The heroic "patterns of love" might be lies in some ways, but they are still remembered. Their love was so great, that these people were transformed from mere individuals into myth. So this may be a lesson for all of us: those who are willinging to risk much (life, property, money, identity, etc.)  for the sake of love, have the chance for love transform their lives into something worth being remembered.

Friday, May 31, 2013

Joan Murray's Rhythmic Elegance

I was browsing recent NEA (National Endowment for the Arts) recipients, and came across Joan Murray, who received the award in 2011. I have had the distinct pleasure of hearing her read her work twice at my institution, Herkimer County Community College.

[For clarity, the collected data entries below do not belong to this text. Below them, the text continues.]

-- ==== Sys2Proof/Machine/Operands.lean ====
section
/-! DEFINITION. The operands of the commands, all implicit (30_encoding.md R84): how words make a key and a block (00_scope.md
R10, 20_memory.md R61, R62), how the subkey stores are indexed (R66), and the register map (R51). -/

namespace Sys2Proof.Machine

/-- `seg(K, j) = K[127-16j : 112-16j]`, `j = 0..7` (00_scope.md R10). -/
def seg (K : Key128) (j : Nat) : Word := K.extractLsb' (112 - 16 * j) 16

/-- The block as one number, `X0 ‖ X1 ‖ X2 ‖ X3` (R10). -/
def blockBits (b : Block) : Block64 := b.x0 ++ b.x1 ++ b.x2 ++ b.x3

/-- A 64-bit block split "into four consecutive 16-bit segments in order" (R10). -/
def blockOfBits (B : Block64) : Block where
  x0 := B.extractLsb' 48 16
  x1 := B.extractLsb' 32 16
  x2 := B.extractLsb' 16 16
  x3 := B.extractLsb' 0 16

/-- `X[j]` (10_state.md R26). -/
def blockWord (b : Block) (j : Fin 4) : Word :=
  match j with
  | 0 => b.x0
  | 1 => b.x1
  | 2 => b.x2
  | 3 => b.x3

/-- `X[j] <- v` (20_memory.md R55). -/
def blockSet (b : Block) (j : Fin 4) (v : Word) : Block :=
  match j with
  | 0 => { b with x0 := v }
  | 1 => { b with x1 := v }
  | 2 => { b with x2 := v }
  | 3 => { b with x3 := v }

/-- The MasterKey, `KEY[0] ‖ KEY[1] ‖ ... ‖ KEY[7]` (10_state.md R21). -/
def keyBits (k : Vector Word 8) : Key128 :=
  k[0] ++ k[1] ++ k[2] ++ k[3] ++ k[4] ++ k[5] ++ k[6] ++ k[7]

/-- The read `SK[i]` of a subkey store. Every index a rule produces lies in 0..51 and no bounds fault exists (20_memory.md R66);
outside that range, which no read reaches, the function is 0 to be total (log 8). -/
def subkey (S : Subkeys) (i : Nat) : Word := if h : i < 52 then S[i] else 0#16

/-- The store the round engine reads (42_round_engine.md R158): `EK` when the mode selector `CUR[0]` is 0, `DK` when it is 1. -/
def selectedSubkeys (s : State) : Subkeys := if s.cur.getLsbD 0 then s.dk else s.ek

/-- The register a word address names, `none` for an unmapped address (20_memory.md R51). -/
def regOfAddr (a : Addr) : Option Reg :=
  let n := a.toNat
  if h : n < 0x08 then some (.key ⟨n, h⟩)
  else if h : n < 0x0C then some (.x ⟨n - 0x08, by omega⟩)
  else if n = 0x0C then some .opa
  else if n = 0x0D then some .opb
  else if n = 0x0E then some .res
  else if n = 0x0F then none
  else if n = 0x10 then some .cmd
  else if n = 0x11 then some .status
  else if n = 0x12 then some .seq
  else if n = 0x13 then some .masks
  else if n < 0x18 then none
  else if h : n < 0x20 then some (.kr ⟨n - 0x18, by omega⟩)
  else if n < 0x40 then none
  else if h : n < 0x74 then some (.ek ⟨n - 0x40, by omega⟩)
  else if n < 0x80 then none
  else if h : n < 0xB4 then some (.dk ⟨n - 0x80, by omega⟩)
  else none

/-- The word address of a register (20_memory.md R51; the `addr(name)` of 30_encoding.md R86). -/
def addrOfReg : Reg → Addr
  | .key j => BitVec.ofNat 8 (0x00 + j)
  | .x j => BitVec.ofNat 8 (0x08 + j)
  | .opa => 0x0C#8
  | .opb => 0x0D#8
  | .res => 0x0E#8
  | .cmd => 0x10#8
  | .status => 0x11#8
  | .seq => 0x12#8
  | .masks => 0x13#8
  | .kr j => BitVec.ofNat 8 (0x18 + j)
  | .ek i => BitVec.ofNat 8 (0x40 + i)
  | .dk i => BitVec.ofNat 8 (0x80 + i)

/-- The registers the map of R51 marks `RO`; STATUS is apart, its write is R58. -/
def regReadOnly : Reg → Bool
  | .res | .seq | .masks | .kr _ | .ek _ | .dk _ => true
  | .key _ | .x _ | .opa | .opb | .cmd | .status => false

/-- A byte buffer as one number, byte 0 the most significant (20_memory.md R62). -/
def numberOfBytes (bytes : List (BitVec 8)) : Nat := bytes.foldl (fun n b => n * 256 + b.toNat) 0

/-- A block presented as "an 8-byte buffer" (R62); the packing is done by the host. -/
def blockOfBytes (bytes : Vector (BitVec 8) 8) : Block64 := BitVec.ofNat 64 (numberOfBytes bytes.toList)

/-- A key presented as a 16-byte buffer (R62); the packing is done by the host. -/
def keyOfBytes (bytes : Vector (BitVec 8) 16) : Key128 := BitVec.ofNat 128 (numberOfBytes bytes.toList)

end Sys2Proof.Machine
end

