-- ==== Sys2Proof/Certificates/Slice0/Obligations.lean ====
section
/-! DEFINITION. The statements for the provers, and the transcriptions of rules they compare the machine with. -/

open Sys2Proof Sys2Proof.Machine

/-! ### Transcriptions of 43_control.md R181 and 20_memory.md R53, line by line, in plain numbers -/

/-- `raise` of the cause with code `c` (60_exceptions.md R190): `ERR[c-1] <- 1`. -/
def Sys2Proof.Machine.raiseByRule (s : State) (c : Nat) : State :=
  { s with err := s.err ||| BitVec.ofNat 6 (2 ^ (c - 1)) }

/-- The pseudocode `Accept(w)` of 43_control.md R181, on numbers. -/
def Sys2Proof.Machine.acceptByRule (s : State) (w : Word) : State :=
  let s0 := { s with done := false }
  let op := w.toNat % 16
  if w.toNat / 16 ≠ 0 ∨ op ≥ 0xC then raiseByRule s0 4
  else if (op = 6 ∨ op = 0xA ∨ op = 0xB) ∧ s.kw ≠ 0xFF#8 then raiseByRule s0 2
  else if op = 7 ∧ s.kv = false then raiseByRule s0 3
  else if op = 8 ∧ s.kv = false then raiseByRule s0 3
  else if op = 9 ∧ s.dv = false then raiseByRule s0 3
  else if (op = 8 ∨ op = 9 ∨ op = 0xA ∨ op = 0xB) ∧ s.xw ≠ 0xF#4 then raiseByRule s0 1
  else
    let s1 := { s0 with cur := BitVec.ofNat 4 op }
    let completed := { s1 with ph := .idle, cnt := 0#4, done := true }
    if op = 0 then completed
    else if op = 1 then { completed with res := xor16 s.opa s.opb }
    else if op = 2 then { completed with res := modAdd s.opa s.opb }
    else if op = 3 then { completed with res := modAddInverse s.opa }
    else if op = 4 then { completed with res := modMul s.opa s.opb }
    else if op = 5 then { completed with res := modMulInverse s.opa }
    else if op = 7 then { s1 with dv := false, ph := .ksd, cnt := 0#4 }
    else if op = 8 ∨ op = 9 then { s1 with ph := .rnd, cnt := 0#4 }
    else { s1 with kr := keyBits s.key, kv := false, dv := false, ph := .kse, cnt := 0#4 }

/-- The addresses 20_memory.md R51 gives to no register. -/
abbrev Sys2Proof.Machine.unmappedByRule (n : Nat) : Prop :=
  n = 0x0F ∨ (0x14 ≤ n ∧ n ≤ 0x17) ∨ (0x20 ≤ n ∧ n ≤ 0x3F) ∨ (0x74 ≤ n ∧ n ≤ 0x7F) ∨ (0xB4 ≤ n ∧ n ≤ 0xFF)

/-- The addresses 20_memory.md R51 marks `RO`. -/
abbrev Sys2Proof.Machine.readOnlyByRule (n : Nat) : Prop :=
  n = 0x0E ∨ n = 0x12 ∨ n = 0x13 ∨ (0x18 ≤ n ∧ n ≤ 0x1F) ∨ (0x40 ≤ n ∧ n ≤ 0x73) ∨ (0x80 ≤ n ∧ n ≤ 0xB3)

/-- The key of the examples of the command rules. -/
abbrev Sys2Proof.Machine.exampleKey : Key128 := 0x00010002000300040005000600070008#128

/-! ### The commands -/

/-- 43_control.md R180, whole: the encoding, the effect, the error while busy, and the rule's example. -/
def Obligations.NopSetsCurAndCompletes : Prop :=
  encode .nop = 0x0000#16 ∧ (∀ i : Instr, encode i = 0x0000#16 → i = .nop) ∧
  (∀ s : State, s.ph = .idle →
    exec .nop s = .next { s with cur := 0x0#4, ph := .idle, cnt := 0#4, done := true }) ∧
  (∀ s : State, s.ph ≠ .idle → exec .nop s = .next { s with err := s.err ||| 0x10#6 }) ∧
  (∃ t, exec .nop State.reset = .next t ∧ readValue t 0x11#8 = 0x0002#16 ∧ readValue t 0x12#8 = 0x0000#16)

/-- 40_primitives.md R108: what the five primitive commands have in common. The result is a function of `OPA` and `OPB` alone;
everything but `RES`, `CUR`, `DONE` (and `CNT`, which `complete` sets to its idle value 0) keeps its value; the only error is
`E_BUSY`. -/
def Obligations.PrimitiveCommandsShareOneBehaviour : Prop :=
  ∀ i ∈ [Instr.xor, .add, .addinv, .mul, .mulinv],
    (∃ f : Word → Word → Word, ∀ s : State, s.ph = .idle →
      exec i s = .next { s with res := f s.opa s.opb, cur := i.opcode, cnt := 0#4, done := true }) ∧
    (∀ s : State, s.ph ≠ .idle → exec i s = .next { s with err := s.err ||| 0x10#6 })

In both cases I remember Joan reading her work with flair, tenderness, and grace. It was obvious the words on the page were not simply words for her, though I would assume that to be the case for any serious writer, but what really struck me about her work are its rythmic qualities. Murray's work occupies an interesting middle ground between formal verse and free verse, between lyric and narrative, a place where varieties of rhythmic drive build intensity.

Take for instance "Her Head," the opening poem in Looking for the Parade:

Near Ekuvukeni
in Natal, South Africa,
a woman carries water on her head.
After a year of drought,
when one child in three is at risk of death,
she returns from a distant well,
carrying water on her head.

The pumpkins are gone,
the tomatoes withered,
yet the woman carries water on her head.
The cattle kraals are empty,
the goats gaunt—
no milk now for children,
but she is carrying water on her head.

The engineers have reversed the river:
those with power can keep their power,
but one woman is carrying water on her head.
In the homelands, where the dusty crowds
watch the empty roads for water trucks,
one woman trusts herself with treasure,
and carries the water on her head.

The sun does not dissuade her,
not the dried earth that blows against her,
as she carries the water on her head.
In a huge and dirty pail,
with an idle handle,
resting on a narrow can,
this woman is carrying water on her head.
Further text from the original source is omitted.